Work required:
Copy out, from the data below, each line in which the word "first" occurs.

(Records excerpted from a collection)
Content starts

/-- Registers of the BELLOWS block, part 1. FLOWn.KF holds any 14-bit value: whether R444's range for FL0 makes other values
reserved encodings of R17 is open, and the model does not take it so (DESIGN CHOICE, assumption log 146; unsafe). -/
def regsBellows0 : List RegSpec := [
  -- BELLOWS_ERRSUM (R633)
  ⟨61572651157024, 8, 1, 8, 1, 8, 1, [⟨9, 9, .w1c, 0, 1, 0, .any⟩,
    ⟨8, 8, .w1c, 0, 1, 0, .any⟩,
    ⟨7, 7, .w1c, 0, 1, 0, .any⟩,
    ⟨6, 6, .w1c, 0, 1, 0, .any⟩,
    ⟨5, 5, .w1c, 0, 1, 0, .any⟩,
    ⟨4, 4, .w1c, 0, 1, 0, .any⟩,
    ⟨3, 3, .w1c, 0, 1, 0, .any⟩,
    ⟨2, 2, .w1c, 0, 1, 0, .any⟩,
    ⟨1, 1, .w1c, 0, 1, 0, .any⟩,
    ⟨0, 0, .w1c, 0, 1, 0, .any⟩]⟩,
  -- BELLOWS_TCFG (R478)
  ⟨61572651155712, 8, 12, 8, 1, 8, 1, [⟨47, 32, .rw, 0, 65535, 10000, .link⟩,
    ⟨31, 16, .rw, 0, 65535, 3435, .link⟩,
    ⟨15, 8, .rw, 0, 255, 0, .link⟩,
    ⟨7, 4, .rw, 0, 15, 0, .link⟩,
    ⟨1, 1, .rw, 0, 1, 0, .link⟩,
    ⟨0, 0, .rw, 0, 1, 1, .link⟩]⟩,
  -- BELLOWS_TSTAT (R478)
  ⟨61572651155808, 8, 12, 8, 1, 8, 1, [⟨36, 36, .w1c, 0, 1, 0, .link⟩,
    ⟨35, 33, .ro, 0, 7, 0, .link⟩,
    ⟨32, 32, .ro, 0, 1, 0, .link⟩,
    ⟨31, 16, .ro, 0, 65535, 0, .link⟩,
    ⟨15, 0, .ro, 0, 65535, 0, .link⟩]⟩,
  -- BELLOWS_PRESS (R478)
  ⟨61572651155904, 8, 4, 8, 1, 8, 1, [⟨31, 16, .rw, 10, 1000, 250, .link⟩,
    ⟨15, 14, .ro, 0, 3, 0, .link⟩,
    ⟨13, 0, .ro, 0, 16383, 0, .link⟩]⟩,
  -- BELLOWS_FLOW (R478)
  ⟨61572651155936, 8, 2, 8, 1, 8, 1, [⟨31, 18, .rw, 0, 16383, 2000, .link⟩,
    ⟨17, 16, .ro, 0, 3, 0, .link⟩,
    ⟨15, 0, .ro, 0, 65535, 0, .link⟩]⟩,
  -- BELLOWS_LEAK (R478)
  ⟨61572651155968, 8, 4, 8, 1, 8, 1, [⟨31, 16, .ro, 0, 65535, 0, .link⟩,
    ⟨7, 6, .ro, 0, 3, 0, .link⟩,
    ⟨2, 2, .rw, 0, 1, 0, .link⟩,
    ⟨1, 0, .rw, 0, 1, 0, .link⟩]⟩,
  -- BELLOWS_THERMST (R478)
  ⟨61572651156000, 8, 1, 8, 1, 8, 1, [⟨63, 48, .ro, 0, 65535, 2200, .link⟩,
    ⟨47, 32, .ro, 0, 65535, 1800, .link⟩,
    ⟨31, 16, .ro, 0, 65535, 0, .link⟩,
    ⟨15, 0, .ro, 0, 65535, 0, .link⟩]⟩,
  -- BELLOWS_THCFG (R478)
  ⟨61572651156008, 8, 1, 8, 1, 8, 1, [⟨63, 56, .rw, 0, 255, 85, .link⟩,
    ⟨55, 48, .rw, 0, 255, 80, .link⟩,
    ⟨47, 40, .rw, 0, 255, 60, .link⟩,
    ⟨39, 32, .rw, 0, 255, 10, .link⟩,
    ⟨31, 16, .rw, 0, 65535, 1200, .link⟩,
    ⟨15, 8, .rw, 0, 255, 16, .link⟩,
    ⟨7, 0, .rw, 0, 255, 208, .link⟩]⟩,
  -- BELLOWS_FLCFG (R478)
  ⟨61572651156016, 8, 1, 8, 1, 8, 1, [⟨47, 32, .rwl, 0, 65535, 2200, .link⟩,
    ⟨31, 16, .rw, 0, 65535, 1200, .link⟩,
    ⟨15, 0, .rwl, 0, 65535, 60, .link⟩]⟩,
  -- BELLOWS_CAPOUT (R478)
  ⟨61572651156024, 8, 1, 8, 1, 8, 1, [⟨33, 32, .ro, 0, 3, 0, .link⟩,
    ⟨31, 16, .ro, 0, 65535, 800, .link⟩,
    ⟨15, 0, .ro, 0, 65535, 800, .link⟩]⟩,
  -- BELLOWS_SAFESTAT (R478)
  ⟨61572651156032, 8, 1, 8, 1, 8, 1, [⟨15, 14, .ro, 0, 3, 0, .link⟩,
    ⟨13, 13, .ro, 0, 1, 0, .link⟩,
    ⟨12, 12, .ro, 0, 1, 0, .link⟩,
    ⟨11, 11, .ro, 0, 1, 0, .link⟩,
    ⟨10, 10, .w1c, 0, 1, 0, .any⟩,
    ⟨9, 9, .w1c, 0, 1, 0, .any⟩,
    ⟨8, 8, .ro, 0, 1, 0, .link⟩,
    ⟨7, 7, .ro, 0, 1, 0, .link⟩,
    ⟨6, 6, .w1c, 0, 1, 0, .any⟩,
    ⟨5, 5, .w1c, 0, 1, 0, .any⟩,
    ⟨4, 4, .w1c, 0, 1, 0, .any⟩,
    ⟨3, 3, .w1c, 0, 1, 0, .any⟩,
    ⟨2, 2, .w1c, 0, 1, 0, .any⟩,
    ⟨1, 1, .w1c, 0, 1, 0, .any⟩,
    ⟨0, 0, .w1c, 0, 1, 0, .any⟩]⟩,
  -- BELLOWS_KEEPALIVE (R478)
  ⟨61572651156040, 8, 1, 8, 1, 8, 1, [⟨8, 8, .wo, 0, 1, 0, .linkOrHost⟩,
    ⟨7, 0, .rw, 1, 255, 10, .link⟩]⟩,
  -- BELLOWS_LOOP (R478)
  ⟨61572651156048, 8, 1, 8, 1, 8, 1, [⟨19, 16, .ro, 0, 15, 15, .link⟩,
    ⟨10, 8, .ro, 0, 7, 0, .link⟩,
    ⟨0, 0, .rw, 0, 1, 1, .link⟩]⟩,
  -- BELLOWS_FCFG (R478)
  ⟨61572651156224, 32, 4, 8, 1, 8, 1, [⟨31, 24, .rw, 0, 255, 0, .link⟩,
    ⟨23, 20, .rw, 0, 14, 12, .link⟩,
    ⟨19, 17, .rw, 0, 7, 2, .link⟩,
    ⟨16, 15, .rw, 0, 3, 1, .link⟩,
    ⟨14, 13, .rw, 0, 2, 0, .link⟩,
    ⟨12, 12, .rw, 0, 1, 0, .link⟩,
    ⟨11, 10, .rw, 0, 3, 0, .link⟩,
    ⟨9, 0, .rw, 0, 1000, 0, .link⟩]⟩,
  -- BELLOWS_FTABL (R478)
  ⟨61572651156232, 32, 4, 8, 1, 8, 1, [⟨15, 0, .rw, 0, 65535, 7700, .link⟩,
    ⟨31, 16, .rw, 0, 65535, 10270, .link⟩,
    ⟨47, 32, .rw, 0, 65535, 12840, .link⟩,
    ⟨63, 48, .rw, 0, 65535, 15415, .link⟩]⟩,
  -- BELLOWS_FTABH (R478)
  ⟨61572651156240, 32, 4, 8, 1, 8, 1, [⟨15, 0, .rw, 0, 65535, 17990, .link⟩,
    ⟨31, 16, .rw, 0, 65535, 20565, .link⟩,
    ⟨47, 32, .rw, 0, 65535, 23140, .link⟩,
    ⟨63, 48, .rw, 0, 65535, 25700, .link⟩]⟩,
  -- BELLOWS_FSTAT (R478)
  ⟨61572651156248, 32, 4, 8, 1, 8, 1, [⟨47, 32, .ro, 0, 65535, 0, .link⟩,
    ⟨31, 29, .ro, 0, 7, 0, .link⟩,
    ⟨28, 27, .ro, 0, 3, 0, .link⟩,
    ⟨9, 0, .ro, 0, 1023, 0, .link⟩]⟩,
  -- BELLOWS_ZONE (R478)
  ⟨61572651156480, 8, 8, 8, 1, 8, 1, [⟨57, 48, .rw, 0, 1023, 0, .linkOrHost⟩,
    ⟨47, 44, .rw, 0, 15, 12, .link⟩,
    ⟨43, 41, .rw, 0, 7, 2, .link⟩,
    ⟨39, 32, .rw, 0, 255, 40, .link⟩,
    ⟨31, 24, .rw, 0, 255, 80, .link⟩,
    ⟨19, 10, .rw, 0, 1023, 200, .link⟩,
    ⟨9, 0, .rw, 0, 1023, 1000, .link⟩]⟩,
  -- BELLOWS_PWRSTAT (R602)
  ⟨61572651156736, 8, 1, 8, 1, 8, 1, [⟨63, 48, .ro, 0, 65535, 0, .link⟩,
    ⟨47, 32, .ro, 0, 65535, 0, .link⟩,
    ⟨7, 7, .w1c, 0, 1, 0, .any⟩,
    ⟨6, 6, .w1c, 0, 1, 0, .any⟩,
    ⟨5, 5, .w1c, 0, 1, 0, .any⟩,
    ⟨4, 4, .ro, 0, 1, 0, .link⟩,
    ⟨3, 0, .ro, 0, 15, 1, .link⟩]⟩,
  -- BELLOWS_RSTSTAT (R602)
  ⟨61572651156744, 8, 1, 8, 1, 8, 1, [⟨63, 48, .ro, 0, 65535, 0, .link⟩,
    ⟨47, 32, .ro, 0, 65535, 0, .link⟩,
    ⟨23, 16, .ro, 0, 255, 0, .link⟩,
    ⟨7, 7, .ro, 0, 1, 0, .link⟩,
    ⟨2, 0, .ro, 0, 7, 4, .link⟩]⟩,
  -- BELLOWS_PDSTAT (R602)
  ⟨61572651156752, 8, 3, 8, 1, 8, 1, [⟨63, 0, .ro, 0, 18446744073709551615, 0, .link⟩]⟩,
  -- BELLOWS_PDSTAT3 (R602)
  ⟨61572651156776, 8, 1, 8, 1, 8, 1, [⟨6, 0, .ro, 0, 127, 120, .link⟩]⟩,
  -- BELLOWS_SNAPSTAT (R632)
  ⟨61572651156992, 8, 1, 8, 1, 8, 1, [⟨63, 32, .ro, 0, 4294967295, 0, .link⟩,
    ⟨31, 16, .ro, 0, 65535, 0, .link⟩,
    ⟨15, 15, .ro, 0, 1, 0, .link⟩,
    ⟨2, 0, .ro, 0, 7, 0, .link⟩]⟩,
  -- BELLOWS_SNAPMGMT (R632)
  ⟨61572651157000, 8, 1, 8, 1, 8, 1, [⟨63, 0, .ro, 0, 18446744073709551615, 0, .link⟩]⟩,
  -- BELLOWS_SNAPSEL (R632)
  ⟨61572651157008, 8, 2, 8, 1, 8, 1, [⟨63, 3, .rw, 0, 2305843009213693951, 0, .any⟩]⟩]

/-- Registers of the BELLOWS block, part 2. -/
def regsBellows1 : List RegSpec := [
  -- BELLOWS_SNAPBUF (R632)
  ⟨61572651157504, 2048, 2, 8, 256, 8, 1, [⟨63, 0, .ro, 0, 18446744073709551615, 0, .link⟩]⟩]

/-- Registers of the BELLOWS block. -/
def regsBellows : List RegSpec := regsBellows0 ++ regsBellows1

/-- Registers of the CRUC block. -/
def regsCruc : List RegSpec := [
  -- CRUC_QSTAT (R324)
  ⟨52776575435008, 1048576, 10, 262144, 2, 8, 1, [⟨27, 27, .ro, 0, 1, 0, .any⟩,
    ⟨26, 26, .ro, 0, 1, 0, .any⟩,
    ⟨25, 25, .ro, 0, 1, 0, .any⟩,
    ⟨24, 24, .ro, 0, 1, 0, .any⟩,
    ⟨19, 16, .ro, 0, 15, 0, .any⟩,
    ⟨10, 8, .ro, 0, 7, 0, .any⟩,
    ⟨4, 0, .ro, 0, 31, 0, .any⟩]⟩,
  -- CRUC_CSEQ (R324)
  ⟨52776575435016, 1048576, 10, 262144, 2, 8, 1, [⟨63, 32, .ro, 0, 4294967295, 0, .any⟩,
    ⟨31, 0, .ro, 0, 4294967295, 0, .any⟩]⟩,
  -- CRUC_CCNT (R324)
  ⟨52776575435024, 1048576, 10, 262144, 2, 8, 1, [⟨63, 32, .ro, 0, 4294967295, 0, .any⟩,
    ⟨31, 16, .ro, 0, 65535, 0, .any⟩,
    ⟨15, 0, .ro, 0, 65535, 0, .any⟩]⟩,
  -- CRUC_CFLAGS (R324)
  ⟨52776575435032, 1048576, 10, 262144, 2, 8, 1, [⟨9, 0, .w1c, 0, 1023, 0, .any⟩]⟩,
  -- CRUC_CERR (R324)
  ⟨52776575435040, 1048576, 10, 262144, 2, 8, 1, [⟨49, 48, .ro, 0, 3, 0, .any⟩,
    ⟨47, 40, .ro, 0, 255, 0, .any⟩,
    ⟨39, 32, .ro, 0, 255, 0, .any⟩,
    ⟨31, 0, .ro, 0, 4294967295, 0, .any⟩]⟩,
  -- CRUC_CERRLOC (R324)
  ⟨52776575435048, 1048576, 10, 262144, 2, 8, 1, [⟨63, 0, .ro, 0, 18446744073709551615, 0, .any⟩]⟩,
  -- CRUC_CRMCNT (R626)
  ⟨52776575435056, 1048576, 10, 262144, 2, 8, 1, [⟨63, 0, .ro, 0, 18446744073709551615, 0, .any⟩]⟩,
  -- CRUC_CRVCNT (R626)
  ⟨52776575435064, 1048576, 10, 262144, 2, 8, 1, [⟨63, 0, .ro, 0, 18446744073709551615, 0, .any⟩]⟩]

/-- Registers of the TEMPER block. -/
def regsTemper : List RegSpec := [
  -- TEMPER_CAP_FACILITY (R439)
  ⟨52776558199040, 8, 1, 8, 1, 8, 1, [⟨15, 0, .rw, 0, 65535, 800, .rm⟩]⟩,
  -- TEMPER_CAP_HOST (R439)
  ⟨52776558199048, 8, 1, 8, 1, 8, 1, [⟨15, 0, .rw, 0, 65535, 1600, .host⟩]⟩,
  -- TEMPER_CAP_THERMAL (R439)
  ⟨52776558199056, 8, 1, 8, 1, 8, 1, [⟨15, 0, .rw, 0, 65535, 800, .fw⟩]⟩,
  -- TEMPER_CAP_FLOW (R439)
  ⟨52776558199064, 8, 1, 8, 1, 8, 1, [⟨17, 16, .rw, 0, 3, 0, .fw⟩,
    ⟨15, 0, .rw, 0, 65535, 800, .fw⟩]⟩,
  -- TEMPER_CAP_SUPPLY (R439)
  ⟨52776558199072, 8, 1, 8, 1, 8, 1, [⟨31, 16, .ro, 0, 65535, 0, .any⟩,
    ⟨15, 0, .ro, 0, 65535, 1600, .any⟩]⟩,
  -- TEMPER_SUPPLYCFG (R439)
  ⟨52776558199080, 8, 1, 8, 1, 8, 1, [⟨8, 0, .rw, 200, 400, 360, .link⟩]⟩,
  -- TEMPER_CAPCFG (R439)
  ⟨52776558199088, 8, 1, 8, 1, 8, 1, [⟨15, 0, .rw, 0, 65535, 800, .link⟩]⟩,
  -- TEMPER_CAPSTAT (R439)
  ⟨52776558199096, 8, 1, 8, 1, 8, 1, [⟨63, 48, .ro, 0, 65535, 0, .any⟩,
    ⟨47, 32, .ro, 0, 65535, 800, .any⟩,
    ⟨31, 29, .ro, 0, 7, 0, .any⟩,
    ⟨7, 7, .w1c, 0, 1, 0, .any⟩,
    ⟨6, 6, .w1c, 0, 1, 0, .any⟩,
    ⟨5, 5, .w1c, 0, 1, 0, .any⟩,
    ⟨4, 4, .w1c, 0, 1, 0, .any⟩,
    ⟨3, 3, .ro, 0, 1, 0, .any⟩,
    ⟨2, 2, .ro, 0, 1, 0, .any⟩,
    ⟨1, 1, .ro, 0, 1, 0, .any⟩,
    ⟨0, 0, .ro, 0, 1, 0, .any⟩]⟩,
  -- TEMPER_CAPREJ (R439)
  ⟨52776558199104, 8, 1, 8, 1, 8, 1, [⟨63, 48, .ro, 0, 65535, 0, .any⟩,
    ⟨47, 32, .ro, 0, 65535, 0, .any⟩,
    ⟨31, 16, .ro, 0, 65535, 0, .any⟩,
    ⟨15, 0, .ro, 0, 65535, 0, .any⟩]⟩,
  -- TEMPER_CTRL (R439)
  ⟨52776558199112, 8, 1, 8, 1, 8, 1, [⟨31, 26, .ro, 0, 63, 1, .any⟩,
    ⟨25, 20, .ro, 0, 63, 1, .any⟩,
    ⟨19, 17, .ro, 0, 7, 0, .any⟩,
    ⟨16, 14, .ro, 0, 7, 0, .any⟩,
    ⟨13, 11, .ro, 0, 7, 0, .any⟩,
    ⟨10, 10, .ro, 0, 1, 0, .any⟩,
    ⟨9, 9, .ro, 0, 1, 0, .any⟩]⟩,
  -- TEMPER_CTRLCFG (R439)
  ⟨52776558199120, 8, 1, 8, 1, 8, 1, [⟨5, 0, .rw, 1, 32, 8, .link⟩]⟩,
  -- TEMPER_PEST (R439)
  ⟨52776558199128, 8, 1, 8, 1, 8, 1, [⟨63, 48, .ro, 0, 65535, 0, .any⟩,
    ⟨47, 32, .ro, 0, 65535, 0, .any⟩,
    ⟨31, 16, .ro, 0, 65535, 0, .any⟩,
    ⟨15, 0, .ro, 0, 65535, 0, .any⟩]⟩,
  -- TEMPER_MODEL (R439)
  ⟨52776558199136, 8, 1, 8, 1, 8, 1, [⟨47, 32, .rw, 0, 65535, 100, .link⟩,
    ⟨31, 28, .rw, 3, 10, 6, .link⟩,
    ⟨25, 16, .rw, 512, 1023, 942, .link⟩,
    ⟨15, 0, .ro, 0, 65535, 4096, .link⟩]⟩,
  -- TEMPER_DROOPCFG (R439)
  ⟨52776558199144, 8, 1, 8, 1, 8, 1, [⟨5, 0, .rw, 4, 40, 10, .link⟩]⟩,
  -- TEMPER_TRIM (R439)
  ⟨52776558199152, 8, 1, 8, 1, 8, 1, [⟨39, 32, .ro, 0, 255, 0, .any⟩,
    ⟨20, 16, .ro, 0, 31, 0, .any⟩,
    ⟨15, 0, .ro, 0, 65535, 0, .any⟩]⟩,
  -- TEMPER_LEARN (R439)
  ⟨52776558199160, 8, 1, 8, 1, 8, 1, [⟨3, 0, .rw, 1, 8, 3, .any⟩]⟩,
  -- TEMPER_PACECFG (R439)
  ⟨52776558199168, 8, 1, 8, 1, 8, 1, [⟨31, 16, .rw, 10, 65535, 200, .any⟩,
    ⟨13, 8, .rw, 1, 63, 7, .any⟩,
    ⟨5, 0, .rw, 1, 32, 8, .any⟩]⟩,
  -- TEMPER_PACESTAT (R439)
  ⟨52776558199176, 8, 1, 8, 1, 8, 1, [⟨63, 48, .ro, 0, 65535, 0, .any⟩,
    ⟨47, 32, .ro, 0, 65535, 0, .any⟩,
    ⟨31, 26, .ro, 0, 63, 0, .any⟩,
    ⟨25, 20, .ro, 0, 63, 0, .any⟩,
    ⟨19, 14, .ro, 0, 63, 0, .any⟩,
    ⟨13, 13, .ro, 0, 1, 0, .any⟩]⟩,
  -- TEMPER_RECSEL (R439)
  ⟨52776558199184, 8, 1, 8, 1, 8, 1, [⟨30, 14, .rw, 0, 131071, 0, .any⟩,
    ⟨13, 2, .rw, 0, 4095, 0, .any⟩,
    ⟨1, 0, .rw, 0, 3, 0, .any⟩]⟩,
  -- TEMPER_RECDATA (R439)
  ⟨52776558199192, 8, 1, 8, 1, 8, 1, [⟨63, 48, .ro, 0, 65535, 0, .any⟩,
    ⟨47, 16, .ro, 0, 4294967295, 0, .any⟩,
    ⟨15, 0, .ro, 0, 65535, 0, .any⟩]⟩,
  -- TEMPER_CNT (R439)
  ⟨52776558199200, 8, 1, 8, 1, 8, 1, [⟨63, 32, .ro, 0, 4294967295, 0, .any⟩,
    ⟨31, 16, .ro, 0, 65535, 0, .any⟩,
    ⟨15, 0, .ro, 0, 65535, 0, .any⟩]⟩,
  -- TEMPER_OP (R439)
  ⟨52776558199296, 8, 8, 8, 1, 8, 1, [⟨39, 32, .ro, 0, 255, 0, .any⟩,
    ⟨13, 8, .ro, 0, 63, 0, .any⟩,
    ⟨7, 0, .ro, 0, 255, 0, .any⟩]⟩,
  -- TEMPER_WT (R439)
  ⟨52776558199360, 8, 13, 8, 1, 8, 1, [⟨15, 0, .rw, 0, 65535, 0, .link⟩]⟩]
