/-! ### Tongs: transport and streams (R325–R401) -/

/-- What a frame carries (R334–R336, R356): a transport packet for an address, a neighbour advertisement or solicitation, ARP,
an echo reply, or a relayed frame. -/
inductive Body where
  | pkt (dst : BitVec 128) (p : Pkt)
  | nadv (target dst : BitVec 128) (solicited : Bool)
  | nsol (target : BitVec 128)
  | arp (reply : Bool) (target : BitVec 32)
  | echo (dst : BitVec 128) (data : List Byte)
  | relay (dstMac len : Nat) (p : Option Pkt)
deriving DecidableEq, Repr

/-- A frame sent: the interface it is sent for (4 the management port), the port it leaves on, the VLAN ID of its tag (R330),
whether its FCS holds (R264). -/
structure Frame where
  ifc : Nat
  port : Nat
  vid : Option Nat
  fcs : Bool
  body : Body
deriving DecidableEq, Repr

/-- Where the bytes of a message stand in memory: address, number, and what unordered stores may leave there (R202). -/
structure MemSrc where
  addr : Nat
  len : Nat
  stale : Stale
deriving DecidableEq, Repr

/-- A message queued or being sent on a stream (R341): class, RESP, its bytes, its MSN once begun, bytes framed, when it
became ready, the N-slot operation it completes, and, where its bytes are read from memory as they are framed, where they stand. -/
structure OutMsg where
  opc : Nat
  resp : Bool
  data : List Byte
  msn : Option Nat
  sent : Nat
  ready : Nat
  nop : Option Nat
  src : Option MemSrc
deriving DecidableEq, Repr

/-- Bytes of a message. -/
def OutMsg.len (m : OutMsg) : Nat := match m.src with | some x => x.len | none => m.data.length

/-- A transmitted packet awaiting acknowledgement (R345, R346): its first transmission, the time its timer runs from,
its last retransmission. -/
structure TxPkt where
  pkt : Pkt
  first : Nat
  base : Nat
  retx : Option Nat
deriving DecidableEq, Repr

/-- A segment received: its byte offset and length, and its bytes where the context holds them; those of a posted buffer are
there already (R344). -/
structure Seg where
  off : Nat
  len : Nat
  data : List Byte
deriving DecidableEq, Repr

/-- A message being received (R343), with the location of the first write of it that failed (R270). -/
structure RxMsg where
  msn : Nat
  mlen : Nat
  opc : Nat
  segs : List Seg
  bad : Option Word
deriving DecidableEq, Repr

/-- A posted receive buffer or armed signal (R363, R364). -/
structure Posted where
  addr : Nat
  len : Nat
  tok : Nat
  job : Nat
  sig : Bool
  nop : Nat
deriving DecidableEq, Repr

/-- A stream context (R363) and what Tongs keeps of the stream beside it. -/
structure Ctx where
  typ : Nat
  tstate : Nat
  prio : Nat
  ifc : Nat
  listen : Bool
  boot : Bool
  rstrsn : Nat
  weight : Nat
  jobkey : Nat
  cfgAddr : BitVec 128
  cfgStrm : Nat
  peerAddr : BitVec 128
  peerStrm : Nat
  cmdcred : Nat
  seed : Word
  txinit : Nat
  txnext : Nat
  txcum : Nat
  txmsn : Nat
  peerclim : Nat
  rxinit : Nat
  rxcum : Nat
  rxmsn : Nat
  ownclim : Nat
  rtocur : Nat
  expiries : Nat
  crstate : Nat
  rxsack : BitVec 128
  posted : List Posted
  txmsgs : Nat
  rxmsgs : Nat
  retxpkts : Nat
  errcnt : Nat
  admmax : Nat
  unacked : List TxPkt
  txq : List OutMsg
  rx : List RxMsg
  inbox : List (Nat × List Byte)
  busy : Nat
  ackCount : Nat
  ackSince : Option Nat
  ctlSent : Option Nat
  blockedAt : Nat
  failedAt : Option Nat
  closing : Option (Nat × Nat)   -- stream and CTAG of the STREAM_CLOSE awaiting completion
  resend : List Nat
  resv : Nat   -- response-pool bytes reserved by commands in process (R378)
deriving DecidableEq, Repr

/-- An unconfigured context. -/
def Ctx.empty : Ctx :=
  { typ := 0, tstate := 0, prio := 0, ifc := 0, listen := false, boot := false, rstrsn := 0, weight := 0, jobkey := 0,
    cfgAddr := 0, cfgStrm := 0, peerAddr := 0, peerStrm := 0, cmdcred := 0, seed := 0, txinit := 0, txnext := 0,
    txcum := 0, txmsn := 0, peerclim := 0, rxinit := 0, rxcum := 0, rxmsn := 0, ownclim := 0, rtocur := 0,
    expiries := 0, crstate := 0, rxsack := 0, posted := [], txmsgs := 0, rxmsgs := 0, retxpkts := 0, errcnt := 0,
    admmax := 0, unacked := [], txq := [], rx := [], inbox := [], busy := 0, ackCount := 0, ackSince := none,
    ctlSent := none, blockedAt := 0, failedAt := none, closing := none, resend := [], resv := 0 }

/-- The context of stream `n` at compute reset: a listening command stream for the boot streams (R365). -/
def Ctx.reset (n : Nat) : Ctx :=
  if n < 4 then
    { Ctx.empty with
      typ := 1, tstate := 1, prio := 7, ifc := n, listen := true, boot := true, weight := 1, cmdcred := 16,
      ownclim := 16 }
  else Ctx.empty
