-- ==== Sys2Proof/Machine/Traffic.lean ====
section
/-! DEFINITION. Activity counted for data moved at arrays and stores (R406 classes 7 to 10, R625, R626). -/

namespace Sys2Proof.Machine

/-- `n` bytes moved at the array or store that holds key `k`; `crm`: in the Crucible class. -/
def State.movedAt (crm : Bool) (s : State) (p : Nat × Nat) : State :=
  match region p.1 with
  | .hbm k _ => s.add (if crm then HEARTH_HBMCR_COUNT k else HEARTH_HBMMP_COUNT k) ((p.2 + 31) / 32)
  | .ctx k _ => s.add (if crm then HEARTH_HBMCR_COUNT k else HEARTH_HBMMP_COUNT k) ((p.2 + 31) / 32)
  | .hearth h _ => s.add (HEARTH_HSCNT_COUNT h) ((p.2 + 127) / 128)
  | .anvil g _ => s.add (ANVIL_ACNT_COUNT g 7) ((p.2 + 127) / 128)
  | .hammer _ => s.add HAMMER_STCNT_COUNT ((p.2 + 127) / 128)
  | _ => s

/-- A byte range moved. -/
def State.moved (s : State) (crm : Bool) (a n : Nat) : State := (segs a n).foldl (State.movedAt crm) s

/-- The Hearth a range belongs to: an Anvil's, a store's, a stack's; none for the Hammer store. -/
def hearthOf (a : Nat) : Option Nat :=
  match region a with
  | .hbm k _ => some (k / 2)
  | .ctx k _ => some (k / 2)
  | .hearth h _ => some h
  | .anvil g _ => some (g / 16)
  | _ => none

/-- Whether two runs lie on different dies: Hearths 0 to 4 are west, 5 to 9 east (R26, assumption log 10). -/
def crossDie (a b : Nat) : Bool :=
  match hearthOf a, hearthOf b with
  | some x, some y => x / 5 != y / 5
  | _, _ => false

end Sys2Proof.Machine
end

Content ends

Response below:
/-- A transmitted packet awaiting acknowledgement (R345, R346): its first transmission, the time its timer runs from,
  first : Nat
/-- A message being received (R343), with the location of the first write of it that failed (R270). -/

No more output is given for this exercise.